» ACTION ITEM: From the entries that follow, copy exactly the lines beginning at the line holding "(fun t => (t.r0, t.nanDraws))" and continuing through the line holding "some ⟨0#64, 0#64⟩ := by decide +kernel".

» RECORD SET:
######

-- ==== Sys2Proof/Tests/Slice0.lean ====
section
/-! SUPPORT. The model's own tests. Expected values come from the spec's worked examples (95_test_vectors.md, named L2.x
and P.x here) or are worked by hand from its rules; and one witness for the hypotheses of each statement. -/

namespace Sys2Proof.Machine.Test

set_option Elab.async false

/-! ## Command words (L2.7, R74), written out from the spec -/

theorem test_decode_nop : decodeTableWord 64 0x0 = some .nop := by decide
theorem test_decode_cadd : decodeTableWord 64 0x1 = some .cadd := by decide
theorem test_decode_csub : decodeTableWord 64 0x2 = some .csub := by decide
theorem test_decode_cmul : decodeTableWord 64 0x3 = some .cmul := by decide
theorem test_decode_cscale : decodeTableWord 64 0x4 = some .cscale := by decide
theorem test_decode_cconj : decodeTableWord 64 0x5 = some .cconj := by decide
theorem test_decode_cnorm : decodeTableWord 64 0x6 = some .cnorm := by decide
theorem test_decode_cbfly : decodeTableWord 64 0x7 = some .cbfly := by decide
theorem test_decode_ispow2 : decodeTableWord 64 0x8 = some .ispow2 := by decide
theorem test_decode_bitrev : decodeTableWord 64 0x9 = some .bitrev := by decide
theorem test_decode_twid : decodeTableWord 64 0xA = some .twid := by decide
theorem test_decode_dft : decodeTableWord 64 0xB = some .dft := by decide
theorem test_decode_stage : decodeTableWord 64 0xC = some .stage := by decide
theorem test_decode_fft : decodeTableWord 64 0xD = some .fft := by decide
theorem test_decode_undefined : decodeTableWord 64 0xE = none ∧ decodeTableWord 64 0xFF = none := by decide
theorem test_decode_reserved : decodeTableWord 64 0x101 = none ∧ decodeTableWord 64 0x8000000000000003 = none := by
  decide

/-! ## Well-formedness: one word that each check refuses (R71, R74) -/

theorem test_rsv_refused : rsvIsZero 0x0000000000000101#64 = false := by decide
theorem test_rsv_top_bit_refused : rsvIsZero 0x8000000000000003#64 = false := by decide
theorem test_opc_refused : opcInTable 0x000000000000000E#64 = false := by decide
theorem test_word_refused_by_each : validWord 0x0000000000000101#64 = false ∧ validWord 0x00000000000000FF#64 = false ∧
    validWord 0x000000000000000D#64 = true := by decide

/-! ## A small machine: P_MAX = 10, as the test vectors assume -/

def p10 : PMax := ⟨10, by decide, by decide⟩

/-- Reset, with P_MAX = 10. -/
def s10 : State := { State.reset with pMax := p10 }

/-- Some X written, from X[0]. -/
def withX (s : State) (x : List C64) : State := s.withMem (memPutSignal s.mem xBase x)

/-- Some Y written, from Y[0]. -/
def withY (s : State) (y : List C64) : State := s.withMem (memPutSignal s.mem yBase y)

/-- The step that completes a command word, where it gives a next state. -/
def runWord (w : Nat) (s : State) : Option State :=
  match step (s.withFetchWord 64 w) with
  | .next t => some t
  | .fault _ => none
  | .refused _ => none

/-- One transaction, where it gives a next state. -/
def onBus (t : Transaction) (s : State) : Option State :=
  match hostStep t s with
  | .next u => some u
  | .fault _ => none
  | .refused _ => none

def rd (addr : BitVec 32) : Transaction := ⟨.read, addr, .eight, 0#64⟩
def wr (addr : BitVec 32) (v : Word) : Transaction := ⟨.write, addr, .eight, v⟩

/-- STATUS and Y[i] after a command. -/
def statusAfter (w : Nat) (s : State) : Option Word := (runWord w s).map (fun t => statusWord t.status)
def yAfter (w : Nat) (s : State) (i : Nat) : Option C64 := (runWord w s).bind (fun t => memEntry t.mem (yAddr i))

/-- The operands of the CALU tests. -/
def ab (a b : C64) : State := (s10.withA a).withB b

/-! ## CALU (L2.1) -/

/-- Row 1. -/
theorem test_cadd : (runWord 0x1 (ab ⟨0x3FF8000000000000#64, 0xC000000000000000#64⟩
    ⟨0x3FD0000000000000#64, 0x4010000000000000#64⟩)).map (fun t => (t.r0, statusWord t.status)) =
    some (⟨0x3FFC000000000000#64, 0x4000000000000000#64⟩, 0x2#64) := by decide +kernel

/-- Row 3: overflow. -/
theorem test_cadd_overflow : (runWord 0x1 (ab ⟨0x7FEE42D130773B76#64, 0#64⟩
    ⟨0x7FEE42D130773B76#64, 0#64⟩)).map State.r0 = some ⟨0x7FF0000000000000#64, 0#64⟩ := by decide +kernel

/-- Row 5. -/
theorem test_csub : (runWord 0x2 (ab ⟨0x3FF0000000000000#64, 0x4000000000000000#64⟩
    ⟨0x4008000000000000#64, 0x4014000000000000#64⟩)).map State.r0 =
    some ⟨0xC000000000000000#64, 0xC008000000000000#64⟩ := by decide +kernel

/-- Row 6: the signs of zero. -/
theorem test_csub_zeros : (runWord 0x2 (ab ⟨0x8000000000000000#64, 0x8000000000000000#64⟩
    ⟨0x8000000000000000#64, 0#64⟩)).map State.r0 = some ⟨0#64, 0x8000000000000000#64⟩ := by decide +kernel

/-- Row 7. -/
theorem test_cmul : (runWord 0x3 (ab ⟨0x3FF0000000000000#64, 0x4000000000000000#64⟩
    ⟨0x4008000000000000#64, 0x4010000000000000#64⟩)).map State.r0 =
    some ⟨0xC014000000000000#64, 0x4024000000000000#64⟩ := by decide +kernel

/-- Row 8: (1, +0) is no exact identity. -/
theorem test_cmul_sign_of_zero : (runWord 0x3 (ab ⟨0x3FF0000000000000#64, 0#64⟩
    ⟨0x4008000000000000#64, 0x8000000000000000#64⟩)).map State.r0 = some ⟨0x4008000000000000#64, 0#64⟩ := by
  decide +kernel

/-- Row 18: rounding. -/
theorem test_cscale : (runWord 0x4 ((s10.withA ⟨0x3FB999999999999A#64, 0x3FC999999999999A#64⟩).withS
    0x4008000000000000#64)).map State.r0 = some ⟨0x3FD3333333333334#64, 0x3FE3333333333334#64⟩ := by decide +kernel

/-- Row 19. -/
theorem test_cscale_minus_zero : (runWord 0x4 ((s10.withA ⟨0x3FF0000000000000#64, 0x3FF0000000000000#64⟩).withS
    0x8000000000000000#64)).map State.r0 = some ⟨0x8000000000000000#64, 0x8000000000000000#64⟩ := by decide +kernel

/-- Row 23: a NaN is moved exactly. -/
theorem test_cconj : (runWord 0x5 (s10.withA ⟨0x3FF0000000000000#64, 0x7FF8000000000001#64⟩)).map
    (fun t => (t.r0, t.nanDraws)) = some (⟨0x3FF0000000000000#64, 0xFFF8000000000001#64⟩, 0) := by decide +kernel

/-- Row 25. -/
theorem test_cnorm : (runWord 0x6 (s10.withA ⟨0x3FF0000000000000#64, 0x3FF0000000000000#64⟩)).map State.r0 =
    some ⟨0x3FF6A09E667F3BCD#64, 0#64⟩ := by decide +kernel

/-- Row 28: the square of the least subnormal underflows. -/
theorem test_cnorm_underflow : (runWord 0x6 (s10.withA ⟨0x0000000000000001#64, 0#64⟩)).map State.r0 =
    some ⟨0#64, 0#64⟩ := by decide +kernel

/-- Rows 4, 12, 15, 20 and 30: the invalid operations behind them give a NaN. -/
theorem test_invalid : addCore 0x7FF0000000000000#64 0xFFF0000000000000#64 = none ∧
    subCore 0x7FF0000000000000#64 0x7FF0000000000000#64 = none ∧ mulCore 0#64 0x7FF0000000000000#64 = none ∧
    mulCore 0x7FF0000000000000#64 0#64 = none ∧ addCore 0x7FF0000000000000#64 0x7FF8000000000000#64 = none ∧
    sqrtCore 0xBFF0000000000000#64 = none := by decide +kernel

/-- R17's fdiv and u64_to_f64, by hand: 1/3; and 2^53 + 1, a tie that goes to even. -/
theorem test_div_and_convert : divCore 0x3FF0000000000000#64 0x4008000000000000#64 = some 0x3FD5555555555555#64 ∧
    u64ToF64 0x20000000000001#64 = 0x4340000000000000#64 := by decide +kernel

/-! ## BFU (L2.2) -/

/-- Row 1. -/
theorem test_cbfly : (runWord 0x7 ((ab ⟨0x3FF0000000000000#64, 0x3FF0000000000000#64⟩
    ⟨0x3FF0000000000000#64, 0x4000000000000000#64⟩).withW ⟨0#64, 0xBFF0000000000000#64⟩)).map
    (fun t => (t.r0, t.r1)) = some (⟨0x4008000000000000#64, 0#64⟩, ⟨0xBFF0000000000000#64, 0x4000000000000000#64⟩) := by
  decide +kernel

/-- Row 3: the signs of zero. -/
theorem test_cbfly_zeros : (runWord 0x7 ((ab ⟨0#64, 0x8000000000000000#64⟩
    ⟨0x4008000000000000#64, 0x8000000000000000#64⟩).withW ⟨0x3FF0000000000000#64, 0#64⟩)).map
    (fun t => (t.r0, t.r1)) = some (⟨0x4008000000000000#64, 0#64⟩, ⟨0xC008000000000000#64, 0x8000000000000000#64⟩) := by
  decide +kernel

/-! ## Utilities (R92, L2.3, L2.4, L2.5) -/

theorem test_nop : statusAfter 0x0 s10 = some 0x2#64 := by decide +kernel

theorem test_ispow2 : statusAfter 0x8 (s10.withLen 0x8000000000000000#64) = some 0x12#64 := by decide +kernel

theorem test_ispow2_false : statusAfter 0x8 (s10.withLen 0xFFFFFFFFFFFFFFFF#64) = some 0x2#64 := by decide +kernel

/-- L1.2: [A, B, C, D] gives [A, C, B, D]. -/
theorem test_bitrev : (List.range 4).map (yAfter 0x9 (withX (s10.withLen 4#64)
    [⟨0xA#64, 0xA1#64⟩, ⟨0xB#64, 0xB1#64⟩, ⟨0xC#64, 0xC1#64⟩, ⟨0xD#64, 0xD1#64⟩])) =
    [some ⟨0xA#64, 0xA1#64⟩, some ⟨0xC#64, 0xC1#64⟩, some ⟨0xB#64, 0xB1#64⟩, some ⟨0xD#64, 0xD1#64⟩] := by decide +kernel

theorem test_bitrev_errors : statusAfter 0x9 (s10.withLen 0xFFFFFFFFFFFFFFFF#64) = some 0x206#64 ∧
    statusAfter 0x9 (s10.withLen 2048#64) = some 0x306#64 := by decide +kernel

theorem test_rev : (List.range 16).map (fun i => rev i 4) =
    [0, 8, 4, 12, 2, 10, 6, 14, 1, 9, 5, 13, 3, 11, 7, 15] := by decide

/-- P5: M = 0. -/
theorem test_twid_m_zero : (runWord 0xA ((s10.withK 1#64).withR0 ⟨5#64, 6#64⟩)).map
    (fun t => (statusWord t.status, t.r0)) = some (0x406#64, ⟨5#64, 6#64⟩) := by decide +kernel

theorem test_twid : (runWord 0xA ((s10.withK 5#64).withM 4#64)).map State.r0 = some (Config.tw 5#64 4#64) := rfl

/-! ## TW_REF (L2.5) -/

/-- TW_REF as a total function, for the worked transforms. -/
def twRefTotal (k m : Word) : C64 := (twRef k m).getD cZero

theorem test_twRef_0_4 : twRef 0 4 = some ⟨0x3FF0000000000000#64, 0x8000000000000000#64⟩ := by decide +kernel
theorem test_twRef_1_2 : twRef 1 2 = some ⟨0xBFF0000000000000#64, 0xBCA1A62633145C07#64⟩ := by decide +kernel
theorem test_twRef_1_4 : twRef 1 4 = some ⟨0x3C91A62633145C07#64, 0xBFF0000000000000#64⟩ := by decide +kernel
theorem test_twRef_5_4 : twRef 5 4 = some ⟨0x3CB60FAFBFD97309#64, 0xBFF0000000000000#64⟩ := by decide +kernel
theorem test_twRef_1_16 : twRef 1 16 = some ⟨0x3FED906BCF328D46#64, 0xBFD87DE2A6AEA963#64⟩ := by decide +kernel

/-! ## Transforms (L2.6) -/

/-- x4. -/
def x4 : List C64 :=
  [⟨0x3FF0000000000000#64, 0x4000000000000000#64⟩, ⟨0xBFF0000000000000#64, 0x3FE0000000000000#64⟩,
   ⟨0x3FD0000000000000#64, 0xBFE8000000000000#64⟩, ⟨0x4008000000000000#64, 0#64⟩]

/-- STAGE with M = 2 on bitrev_perm(x4); it does not depend on TW. -/
theorem test_stage : (List.range 4).map (yAfter 0xC (withY ((s10.withLen 4#64).withM 2#64) (bitrevPerm x4 4))) =
    [some ⟨0x3FF4000000000000#64, 0x3FF4000000000000#64⟩, some ⟨0x3FE8000000000000#64, 0x4006000000000000#64⟩,
     some ⟨0x4000000000000000#64, 0x3FE0000000000000#64⟩, some ⟨0xC010000000000000#64, 0x3FE0000000000000#64⟩] := by
  decide +kernel

theorem test_stage_errors : statusAfter 0xC ((s10.withLen 4#64).withM 8#64) = some 0x506#64 ∧
    statusAfter 0xC ((s10.withLen 6#64).withM 3#64) = some 0x206#64 := by decide +kernel

/-- FFT of x4 under TW_REF. -/
theorem test_fft_x4 : (runStages twRefTotal 4 ⟨bitrevPerm x4 4, Seq.reset, 0⟩).a =
    [⟨0x400A000000000000#64, 0x3FFC000000000000#64⟩, ⟨0x3FF3FFFFFFFFFFFF#64, 0x401B000000000000#64⟩,
     ⟨0xBFE8000000000000#64, 0x3FE8000000000000#64⟩, ⟨0x3FD0000000000004#64, 0xBFF4000000000000#64⟩] := by
  decide +kernel

/-- FFT of (1, 2), which does not depend on TW: (3, +0), (-1, +0). -/
theorem test_fft : [yAfter 0xD (withX (s10.withLen 2#64) [⟨0x3FF0000000000000#64, 0#64⟩, ⟨0x4000000000000000#64, 0#64⟩]) 0,
    yAfter 0xD (withX (s10.withLen 2#64) [⟨0x3FF0000000000000#64, 0#64⟩, ⟨0x4000000000000000#64, 0#64⟩]) 1] =
    [some ⟨0x4008000000000000#64, 0#64⟩, some ⟨0xBFF0000000000000#64, 0#64⟩] := by decide +kernel

/-- DFT of x4 under TW_REF; the entry 0 is FFT's. -/
theorem test_dft_x4 : (dft twRefTotal x4 4 ⟨[], Seq.reset, 0⟩).a =
    [⟨0x400A000000000000#64, 0x3FFC000000000000#64⟩, ⟨0x3FF3FFFFFFFFFFFE#64, 0x401B000000000000#64⟩,
     ⟨0xBFE8000000000000#64, 0x3FE7FFFFFFFFFFF7#64⟩, ⟨0x3FD000000000001D#64, 0xBFF4000000000000#64⟩] := by
  decide +kernel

######

» WRITTEN SOLUTION:
    (fun t => (t.r0, t.nanDraws)) = some (⟨0x3FF0000000000000#64, 0xFFF8000000000001#64⟩, 0) := by decide +kernel

/-- Row 25. -/
theorem test_cnorm : (runWord 0x6 (s10.withA ⟨0x3FF0000000000000#64, 0x3FF0000000000000#64⟩)).map State.r0 =
    some ⟨0x3FF6A09E667F3BCD#64, 0#64⟩ := by decide +kernel

/-- Row 28: the square of the least subnormal underflows. -/
theorem test_cnorm_underflow : (runWord 0x6 (s10.withA ⟨0x0000000000000001#64, 0#64⟩)).map State.r0 =
    some ⟨0#64, 0#64⟩ := by decide +kernel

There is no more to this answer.